There’s a process that any white woman has to go through, to examine her own thoughts and feelings and unpick racism from what she really needs in the world. We need to defend ourselves against violence or abuse from any man, and too often we don’t get what we need – we are overpowered and the abuse happens, the police don’t come or we choose not to put ourselves through their further abuse in case of rape, too many injustices – like forced psychiatry – aren’t even criminalized. We have a ton of injustices to confront and combat. But taking power that is the power of racism and of a racist, male supremacist state, of anti-woman and anti-gay religious fundamentalists, to bring in bigger guns against someone we have a dispute with, is only empowering what is racist, complicit with a genocidal state and misogynist religions, in ourselves – it cannot empower us as women of the world, as lesbians of the world, as dykes of the world.
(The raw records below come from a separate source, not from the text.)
-- ==== Sys2Proof/Machine/Proofer.lean ====
section
/-!
DEFINITION. The Proofer (R499 to R503): admission, slice ramps, activity levels, voltage raises; and the operating point of a region (R504).
-/

namespace Sys2Proof.Machine

/-! ### Operating point (R504) -/

/-- min(VREQ, VPWR, VTHM) in mV. -/
def RegionPower.target (x : RegionPower) : Nat :=
  let a := x.vpwr.elim x.vreq (fun v => min v x.vreq)
  x.vthm.elim a (fun v => min v a)

/-- The next step of a rise, in mV: 10, or 5 where the target lies only 5 mV above. -/
def RegionPower.riseStep (x : RegionPower) : Nat := if RegionPower.target x < x.volt + 10 then RegionPower.target x - x.volt else 10

/-- Caps or VREQ of a region have changed: V falls at once where the target is lower (R504), and a V that falls below VREQ is an event of
THROTTLED. A raise that is no longer needed is withdrawn (R501). -/
def State.settleVoltage (s : State) (r : Nat) : State :=
  let x := State.regionPower s r
  if !x.on then s
  else
    let v := min x.volt (RegionPower.target x)
    let s1 := State.modRegionPower s r (fun y => { y with volt := v })
    let s2 := if v < x.volt ∧ v < x.vreq ∧ x.vreq ≤ x.volt then State.flag s1 0 else s1
    if RegionPower.target x ≤ v then State.withdraw s2 (fun o => decide (o = .voltage r)) else s2

/-! ### Requests (Table 17.3) -/

/-- The declared step, in quarter mA. -/
def State.stepOf (s : State) (o : ProoferObject) : Nat :=
  match o with
  | .regionPower _ => 4800
  | .stackPair _ => 2000
  | .opticalPort _ => 600
  | .electricalPort _ => 400
  | .slice c _ => (match (State.cell s c).sliceCount with
    | 1 => 120
    | 2 => 60
    | _ => 32)
  | .voltage r => if RegionPower.riseStep (State.regionPower s r) ≤ 5 then 600 else 1200
  | .activity _ => 400

/-- A mailbox runs region power with the region to come on (0x0103). -/
def State.powering (s : State) (r : Nat) : Bool :=
  s.host.mailboxes.any (fun e => e.2.running.elim false (fun k => decide (k.code = 0x0103 ∧ k.stage = 1 ∧ k.values = [r])))

/-- The port is to be enabled: DISABLED, its region powered. -/
def State.enabling (s : State) (p : Nat) : Bool :=
  let x := State.port s p
  decide (p < portCount) && x.wanted && decide (x.state = .disabled) && (State.regionPower s (portRegion p)).stackOn

/-- The object needs the activity of Table 17.3. -/
def State.needs (s : State) (o : ProoferObject) : Bool :=
  match o with
  | .regionPower r => decide (r < 8) && State.powering s r && !(State.regionPower s r).on
  | .stackPair r => decide (r < 8) && State.powering s r && (State.regionPower s r).on && !(State.regionPower s r).stackOn
  | .opticalPort p => State.enabling s p && !portElectrical p
  | .electricalPort p => State.enabling s p && portElectrical p
  | .slice c k => State.cellRuns s c && decide ((Cell.slice (State.cell s c) k).ramp = .waitGrant)
  | .voltage r =>
    let x := State.regionPower s r
    decide (r < 8) && x.on && x.granted.isNone && decide (x.volt < RegionPower.target x)
  | .activity r => decide (r < 8) && (State.regionPower s r).on && (State.regionPower s r).raising

/-- The largest depth since the counter was cleared (PROOFER_QMAX); `ticked` keeps the largest of this tick. -/
def State.deepest (s : State) (n : Nat) : State :=
  let key := counterKey .prooferQmax 0 0
  let most := max n (TickEvents.of s.tel.ticked s.timebase key)
  let s := State.count s .prooferQmax 0 0 (n - NMap.get s.tel.counters 0 key)
  { s with tel := { s.tel with ticked := { s.tel.ticked with counts := NMap.set s.tel.ticked.counts 0 key most } } }

/-- A request enters the queue: at most one per object (R501). -/
def State.enqueue (s : State) (o : ProoferObject) : State :=
  let q := s.power.proofer.queue
  if State.needs s o && !q.contains o then
    State.deepest (State.modProofer s (fun p => { p with queue := q ++ [o] })) (q.length + 1)
  else s

/-- `PROOFER_REQUEST` (R499, R500). -/
def execProoferRequest (req : ProoferObject) (s : State) : Host.Outcome State Fault Refusal := .next (State.enqueue s req)

/-- What a grant starts; for an object that no longer needs it, nothing (R501). -/
def State.startGranted (s : State) (o : ProoferObject) : State :=
  if !State.needs s o then s
  else
    match o with
    | .regionPower r => State.modRegionPower s r (fun x => { x with on := true, volt := RegionPower.target x, level := 0, raising := false, granted := none })
    | .stackPair r =>
      let s := State.modRegionPower s r (fun x => { x with stackOn := true })
      let s := State.setRegion s r { State.region s r with off := false }
      (List.range 17).foldl (fun s mb =>
        match State.runs s mb 0x0103 with
        | some k => if k.stage = 1 ∧ k.values = [r] then State.complete s mb 0 [] else s
        | none => s) s
    | .opticalPort p => State.modPort s p (fun x => Port.enter x .detect s.timebase)
    | .electricalPort p => State.modPort s p (fun x => Port.enter x .detect s.timebase)
    | .slice c k =>
      State.count (State.modCell s c (fun x => Cell.modSlice x k (fun v => { v with ramp := .start }))) .arrayRamps 0 (4 * c + k) 1
    | .voltage r => State.modRegionPower s r (fun x => { x with granted := some (RegionPower.riseStep x) })
    | .activity r => State.modRegionPower s r (fun x => { x with level := x.level + 100, raising := false })

/-- The request is a region power-up. -/
def ProoferObject.isRegion (o : ProoferObject) : Bool :=
  match o with
  | .regionPower _ => true
  | _ => false

/-- The oldest request can be granted (R500, R503). -/
def State.grantable (s : State) : Bool :=
  let p := s.power.proofer
  match p.queue with
  | [] => false
  | o :: _ =>
    !p.clamp && decide (State.stepOf s o ≤ p.rise)
      && !(ProoferObject.isRegion o && p.lastRegion.elim false (fun t => decide (s.timebase < t + 300000)))

/-- `PROOFER_GRANT` (R500): the oldest request, strictly in arrival order. -/
def execProoferGrant (s : State) : Host.Outcome State Fault Refusal :=
  match s.power.proofer.queue with
  | [] => .next s
  | o :: rest =>
    if !State.grantable s then .next s
    else
      let s1 := State.modProofer s (fun p =>
        { p with rise := p.rise - State.stepOf s o, queue := rest, lastRegion := if ProoferObject.isRegion o then some s.timebase else p.lastRegion })
      .next (State.startGranted (State.count s1 .prooferGrants 0 0 1) o)

/-! ### Slice ramps (R237, R502) -/

/-- The cell's slice, while it exists. -/
def State.sliceRamp (s : State) (c k : Nat) : Option Ramp :=
  if c < cellCount ∧ k < (State.cell s c).sliceCount then some (Cell.slice (State.cell s c) k).ramp else none

/-- `RAMP_START_DONE` (Table 7.10): all 16 rows handshake. -/
def execRampStartDone (c k : Nat) (s : State) : Host.Outcome State Fault Refusal :=
  if State.sliceRamp s c k = some .start then
    .next (State.settleArray (State.modCell s c (fun x => Cell.modSlice x k (fun v => { v with ramp := .run, rows := 16 }))) c)
  else .next s

/-- Spend a slice's step of F and let its stop ramp run. -/
def State.stopSlice (s : State) (c k : Nat) : State :=
  let n := State.stepOf s (.slice c k)
  State.modCell (State.modProofer s (fun p => { p with fall := p.fall - n })) c (fun x => Cell.modSlice x k (fun v => { v with ramp := .stop }))

/-- `SLICE_HOLD_EXPIRY` (Table 7.10, R502): with its queue empty, the slice stops if F allows and nothing waits before it; else it is held in
RUN. -/
def execSliceHoldExpiry (c k : Nat) (s : State) : Host.Outcome State Fault Refusal :=
  let p := s.power.proofer
  if State.sliceRamp s c k ≠ some .run ∨ (Cell.findOp (State.cell s c) k (fun _ => true)).isSome ∨ p.held.contains (.slice c k) then .next s
  else if p.held.isEmpty ∧ State.stepOf s (.slice c k) ≤ p.fall then .next (State.stopSlice s c k)
  else .next (State.modProofer s (fun p => { p with held := p.held ++ [.slice c k] }))

/-- Lowerings of activity levels at the front of what waits for F, while F lasts (R499, R502). -/
def Power.lower (x : Power) : List FallItem → Power
  | .level r :: rest =>
    if 400 ≤ x.proofer.fall then
      Power.lower
        { x with
          regions := NMap.upd x.regions RegionPower.reset r (fun y => { y with level := y.level - 100 })
          proofer := { x.proofer with fall := x.proofer.fall - 400, held := rest } } rest
    else x
  | _ => x

def State.lowerLevels (s : State) : State := { s with power := Power.lower s.power s.power.proofer.held }

/-- `HELD_SLICE_STOP` (R502): the slice that has waited longest stops when F is at least its step. -/
def execHeldSliceStop (c k : Nat) (s : State) : Host.Outcome State Fault Refusal :=
  match s.power.proofer.held with
  | .slice c' k' :: rest =>
    if c' = c ∧ k' = k ∧ State.stepOf s (.slice c k) ≤ s.power.proofer.fall then
      .next (State.lowerLevels (State.stopSlice (State.modProofer s (fun p => { p with held := rest })) c k))
    else .next s
  | _ => .next s

/-- `RAMP_STOP_DONE` (Table 7.10): no row handshakes. -/
def execRampStopDone (c k : Nat) (s : State) : Host.Outcome State Fault Refusal :=
  if State.sliceRamp s c k = some .stop then
    .next (State.modCell s c (fun x => Cell.modSlice x k (fun v => { v with ramp := .idle, rows := 0 })))
  else .next s

/-! ### The activity governor (R499) -/

/-- `GOVERNOR_INTERVAL` (R499): the estimate is what the region draws above its idle level. Within 100 mA of the band's upper end it asks for a
raise, and holds issue until the grant; below L it asks to lower L by 100 mA, and filler holds the current meanwhile. -/
def execGovernorInterval (region estimateMa : Nat) (s : State) : Host.Outcome State Fault Refusal :=
  let x := State.regionPower s region
  if 8 ≤ region ∨ !x.on then .next s
  else if x.level + 400 ≤ estimateMa then
    .next (State.enqueue (State.modRegionPower s region (fun y => { y with raising := true })) (.activity region))
  else if estimateMa < x.level ∧ 100 ≤ x.level ∧ !s.power.proofer.held.contains (.level region) then
    .next (State.lowerLevels (State.modProofer s (fun p => { p with held := p.held ++ [.level region] })))
  else .next s

/-- `VOLTAGE_RAISE_STEP` (R504): the rail rises by the granted step, no higher than the target. -/
def execVoltageRaiseStep (region : Nat) (s : State) : Host.Outcome State Fault Refusal :=
  let x := State.regionPower s region
  match x.granted with
  | some n => .next (State.modRegionPower s region (fun y => { y with volt := max y.volt (min (y.volt + n) (RegionPower.target y)), granted := none }))
  | none => .next s

/-- `LINK_ENABLE` (0x0403, 2): the port is to be enabled, through the Proofer (R460). -/
def execLinkEnable (mb region port : Nat) (s : State) : Host.Outcome State Fault Refusal :=
  State.command s mb 0x0403 (fun s =>
    match portAt region port with
    | none => State.complete s mb 1 []
    | some p =>
      let s := State.modPort s p (fun x => { x with wanted := true })
      State.complete (State.enqueue s (if portElectrical p then .electricalPort p else .opticalPort p)) mb 0 [])

end Sys2Proof.Machine
end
It doesn’t stop violence, it escalates and accelerates it.
Sally Roesch Wagner, a white second-wave feminist who has studied Haudenosaunee culture and the influence of that culture on first-wave feminism in the US, recounts that a Haudenosaunee friend commented to her that white women look at their culture and think women have significant power, but to her, it was a matter of responsibility rather than power. White women need to think about the relationship between responsibility and power, and that it might be different from our own accustomed starting point – in our lives there might have been responsibility imposed on us without power, so we focus on gaining power – but in doing so, remain within our own frame of reference which is a racist, male supremacist, capitalist one. When we start from responsibility we may think we have to give ourselves up – but we can start from inside, quietly. What are we accountable for, and how can we turn that around, show up for ourselves and others in an exercise of responsibility?
And responsibility has to turn outward to the world as it is, not to an imagined one where the white enclosure is all that matters.